Exercise directions: Could you please find each line in the records that contains the word "from" and copy it?

───── Provided entries ─────

-- ==== Sys2Proof/Machine/State.lean ====
section
/-!
DEFINITION. The state of one core (10_state.md R30), its memory, the parameters it runs under, and what a step can
answer. State is plain data. The operations on it are in Ops.lean and Operands.lean.
-/

namespace Sys2Proof.Machine

/-- Memory as (address, byte) pairs, in the canonical form of `Memory.wf` (Ops.lean). An address that is not listed
reads as `Memory.unlisted`. -/
abbrev Memory := List Host.Cell

/-- The registers and flags whose value may be unspecified since construction (R49). -/
inductive Named where
  | reg (r : Reg8)
  | sp
  | fZ
  | fN
  | fH
  | fC
deriving DecidableEq, Repr

/-- The "specified" bits of R49, one for each of A, B, C, D, E, H, L, sp, fZ, fN, fH and fC. -/
structure Specified where
  a  : Bool
  b  : Bool
  c  : Bool
  d  : Bool
  e  : Bool
  h  : Bool
  l  : Bool
  sp : Bool
  fZ : Bool
  fN : Bool
  fH : Bool
  fC : Bool
deriving DecidableEq, Repr

/-- Every bit clear: construction under `POWER_ON` (R49). -/
def Specified.none : Specified :=
  { a := false, b := false, c := false, d := false, e := false, h := false, l := false, sp := false,
    fZ := false, fN := false, fH := false, fC := false }

/-- Every bit set: construction under `POST_BOOT_DMG` (R49). -/
def Specified.all : Specified :=
  { a := true, b := true, c := true, d := true, e := true, h := true, l := true, sp := true,
    fZ := true, fN := true, fH := true, fC := true }

/-- The state. `a` to `eiPending` are the tuple of R30; `mem` is the contents of the default `MEM` (R7, R86), or the
`MEM_INIT` that an external `MEM` began with; `history` is every call made on an external `MEM`, which is all that its
answers depend on, and stays empty with the array (log 4); `specified` is R49;
`config` holds the parameters of R7 (log 6); `cost` is what the last completed step handed back, and `accesses` are the
calls that the last step, completed or Unimplemented, made on the Memory Interface (log 5). -/
structure State where
  a         : Byte
  b         : Byte
  c         : Byte
  d         : Byte
  e         : Byte
  h         : Byte
  l         : Byte
  pc        : Word
  sp        : Word
  fZ        : Bool
  fN        : Bool
  fH        : Bool
  fC        : Bool
  ime       : Bool
  eiPending : Bool
  mem       : Memory
  history   : List Access
  specified : Specified
  config    : Config
  cost      : Nat
  accesses  : List Access
deriving DecidableEq, Repr

/-- Why a step ends without a next state. No register, flag, IME, EI_PENDING or byte of memory differs after either from
before the step (40_dispatch.md R176, R180; 60_exceptions.md R495; log 13). -/
inductive Fault where
  /-- `Unimplemented({opcode, address})` (R176, R490): raised by `step` and by ILLEGAL for a byte with no descriptor.
  `left` is the state the step leaves: the one before it, and the opcode fetch told to the Memory Interface (R94, R176).
  Safe: the spec's own outcome, the host decides what follows (R496). -/
  | unimplemented (opcode : Byte) (address : Word) (left : State)
  /-- `UndefinedRead(name)` (R180, R492): raised by `step` and by `interrupt` under `UNDEF_READ = FAULT` for a register
  or flag not written since construction. The state is the one before. Safe: the spec's own model fault; unsafe for what
  a device was told before it (log 17). Never raised from `State.reset`. -/
  | undefinedRead (name : Named)
deriving DecidableEq, Repr

/-- Why a call has no meaning. -/
inductive Refusal where
  /-- Raised by no arm of `exec`: every instruction has its meaning. Safe. -/
  | notModelled (mnemonic : String)
  /-- Raised by `interrupt` and `wake` under `INTERRUPT_PORT = ABSENT`, where they do not exist (R500). Safe. -/
  | interruptPortAbsent
  /-- Raised by `interrupt(k)` for k outside 0..4 (93_implementation_defined.md U10). Safe. -/
  | interruptIndexOutOfRange (k : Nat)
deriving DecidableEq, Repr

/-- What a step or a meaning answers. -/
abbrev Result := Host.Outcome State Fault Refusal

/-- The machine right after construction with the parameters of `Config.atReset` and `RESET_PROFILE = POWER_ON` (R60,
R531): pc = 0x0000, IME = EI_PENDING = 0. The registers, sp and the flags are unspecified by the spec and hold 0
(DESIGN CHOICE, log 1), no memory byte is listed (log 3), no step has run (log 5). -/
def State.reset : State :=
  { a := 0, b := 0, c := 0, d := 0, e := 0, h := 0, l := 0
    pc := 0x0000, sp := 0
    fZ := false, fN := false, fH := false, fC := false
    ime := false, eiPending := false
    mem := []
    history := []
    specified := Specified.none
    config := Config.atReset
    cost := 0, accesses := [] }

end Sys2Proof.Machine
end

─────

Response area:
/-- Why a step ends without a next state. No register, flag, IME, EI_PENDING or byte of memory differs after either from
  a device was told before it (log 17). Never raised from `State.reset`. -/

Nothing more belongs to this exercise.